* Data to process
────────────────
/-- What a run of the tokeniser gives: tokens with the source positions they end at, the cells left, whether a further
token stood ready, and the status that a lookup ended with. -/
structure Tokens where
  out  : List (Nat × Option Nat)
  left : List Cell
  more : Bool
  st   : Status
deriving DecidableEq, Repr

/-- Emit up to `n` tokens (R533, R534, R539). -/
def State.emitTokens (im : LexImage) (h : DictHdr) (final : Bool) : Nat → List Cell → State → State × Tokens
  | 0, cells, s =>
    match s.nextToken im h final cells with
    | (u, .ok r) => (u, { out := [], left := cells, more := r.isSome, st := .ok })
    | (u, .error e) => (u, { out := [], left := cells, more := false, st := e })
  | n + 1, cells, s =>
    match s.nextToken im h final cells with
    | (u, .error e) => (u, { out := [], left := cells, more := false, st := e })
    | (u, .ok none) => (u, { out := [], left := cells, more := false, st := .ok })
    | (u, .ok (some (tok, fin, rest))) =>
      let r := State.emitTokens im h final n rest u
      (r.1, { r.2 with out := (tok, fin) :: r.2.out })

/-- Drop the tokens after the last that ends at a source byte: a stop falls on an input byte boundary (R540, R562). -/
def wholeTokens (out : List (Nat × Option Nat)) : List (Nat × Option Nat) :=
  (out.reverse.dropWhile fun x => x.2.isNone).reverse

/-- The source position that tokens cover, from `p`. -/
def coveredBy (p : Nat) (out : List (Nat × Option Nat)) : Nat := out.foldl (fun a x => match x.2 with | some e => e | none => a) p

/-! ## Grammars (R543, R544) -/

/-- A state's runs, from index `i` on. -/
def State.lookRuns (im : LexImage) (h : GramHdr) : Nat → Nat → State → Look (List (Nat × Nat × Nat))
  | 0, _, s => (s, .ok [])
  | count + 1, i, s =>
    if h.runs ≤ i then (s, .error .format) else
    (s.look im (h.run + 8 * i) 8).andThen fun u b =>
      (State.lookRuns im h count (i + 1) u).andThen fun v rs => (v, .ok (gramRun b :: rs))

/-- A grammar state: its runs and its accept flag; RANGE at or above S. -/
def State.lookState (s : State) (im : LexImage) (h : GramHdr) (st : Nat) : Look (List (Nat × Nat × Nat) × Bool) :=
  if h.s ≤ st then (s, .error .range) else
  (s.look im (h.state + 16 * st) 16).andThen fun u b =>
    (State.lookRuns im h (field b 8 4) (field b 0 8) u).andThen fun v rs => (v, .ok (rs, bitOf (byteAt b 12) 0))

/-- The result word of a grammar command: the state and its accept flag (R543). -/
def gramWord (st : Nat) (accept : Bool) : W64 := BitVec.ofNat 64 (st % 2 ^ 24 + 2 ^ 24 * b2n accept)

/-- ADVANCE from state `st` by token `t`: the status, the resulting state and its result word (R543). -/
def State.advanceGram (s : State) (im : LexImage) (h : GramHdr) (st t : Nat) : Look (Status × Nat × W64) :=
  (s.lookState im h st).andThen fun u x =>
    if h.v ≤ t then (u, .error .range)
    else match x.1.find? fun r => decide (r.1 ≤ t) && decide (t < r.1 + r.2.1) with
      | none => (u, .ok (.rejected, st, gramWord st x.2))
      | some r =>
        if h.s ≤ r.2.2 then (u, .error .format) else
        (u.lookState im h r.2.2).andThen fun v y => (v, .ok (.ok, r.2.2, gramWord r.2.2 y.2))

/-- The mask of a state (R544): bit t is 1 exactly when t is allowed. -/
def State.maskOf (s : State) (im : LexImage) (h : GramHdr) (st : Nat) : Look (List Byte × W64) :=
  (s.lookState im h st).andThen fun u x =>
    let on := fun (t : Nat) => decide (t < h.v) && x.1.any fun r => decide (r.1 ≤ t) && decide (t < r.1 + r.2.1)
    (u, .ok ((List.range (maskBytes h.v)).map fun i =>
        BitVec.ofNat 8 (((List.range 8).map fun k => 2 ^ k * b2n (on (8 * i + k))).sum), gramWord st x.2))

/-! ## Windows (R550 to R552) -/

/-- Write a channel's bytes to its window's ring: the channel after, and whether a poisoned line refused. None where the
write must wait. (DEDUCED, log 67.) -/
def State.windowWrite (s : State) (c : Channel) (bs : List Byte) : Option (State × Channel × Bool) :=
  let runs := ringRuns c.n (bs.length + 1) c.wpos bs.length
  let r := runs.foldl (fun (acc : Option (State × Nat × Bool)) x =>
    match acc with
    | none => none
    | some (u, i, bad) =>
      let off := c.offset + 64 + x.1
      match u.claimRange c.drawer off x.2 with
      | none => none
      | some v =>
        let w := v.writeRange c.drawer off (sub bs i x.2)
        some (w.1, i + x.2, bad || w.2.isSome)) (some (s, 0, false))
  r.map fun x => (x.1, { c with wpos := c.wpos + bs.length }, x.2.2)

/-- Update a window's header (R551). (DEDUCED, log 67.) -/
def State.windowHeader (s : State) (c : Channel) : Option State :=
  (s.claimRange c.drawer c.offset 64).map fun u => (u.writeRange c.drawer c.offset c.header).1

/-- Write to every channel what `f` makes of it, and update the headers: the channels after, the substitutions, and
whether a line refused. None where a write must wait. (DEDUCED, log 67.) -/
def State.feedChannels (f : Channel → Channel × List Byte × Nat) :
    List Channel → State → Option (State × List Channel × Nat × Bool)
  | [], s => some (s, [], 0, false)
  | c :: cs, s =>
    let x := f c
    match (s.windowWrite x.1 x.2.1) with
    | none => none
    | some (u, c1, bad) =>
      match u.windowHeader c1 with
      | none => none
      | some v =>
        match State.feedChannels f cs v with
        | none => none
        | some (w, rest, n, b) => some (w, c1 :: rest, x.2.2 + n, bad || b)

/-- The bytes of a token; RANGE at or above T (R546). -/
def State.tokenBytes (s : State) (im : LexImage) (h : DictHdr) (t : Nat) : Look (List Byte) :=
  if h.t ≤ t then (s, .error .range) else
  (s.look im (h.tok + 8 * t) 8).andThen fun u e =>
    let o := field e 0 4
    let n := field e 4 2
    if h.l < n ∨ h.plen < o + n then (u, .error .format)
    else if n = 0 then (u, .ok []) else u.look im (h.pool + o) n

/-- The bytes of a run of tokens: how many passed, their bytes, and what ended the run. (DEDUCED, log 64.) -/
def State.tokenRun (im : LexImage) (h : DictHdr) : List Nat → State → State × Nat × List Byte × Status
  | [], s => (s, 0, [], .ok)
  | t :: ts, s =>
    match s.tokenBytes im h t with
    | (u, .error e) => (u, 0, [], e)
    | (u, .ok b) =>
      let r := State.tokenRun im h ts u
      (r.1, r.2.1 + 1, b ++ r.2.2.1, r.2.2.2)

end Sys2Proof.Machine
end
────────────────
* Task statement
Show every line in the entries where the string "foldl" occurs.

* Completed task
def coveredBy (p : Nat) (out : List (Nat × Option Nat)) : Nat := out.foldl (fun a x => match x.2 with | some e => e | none => a) p
  let r := runs.foldl (fun (acc : Option (State × Nat × Bool)) x =>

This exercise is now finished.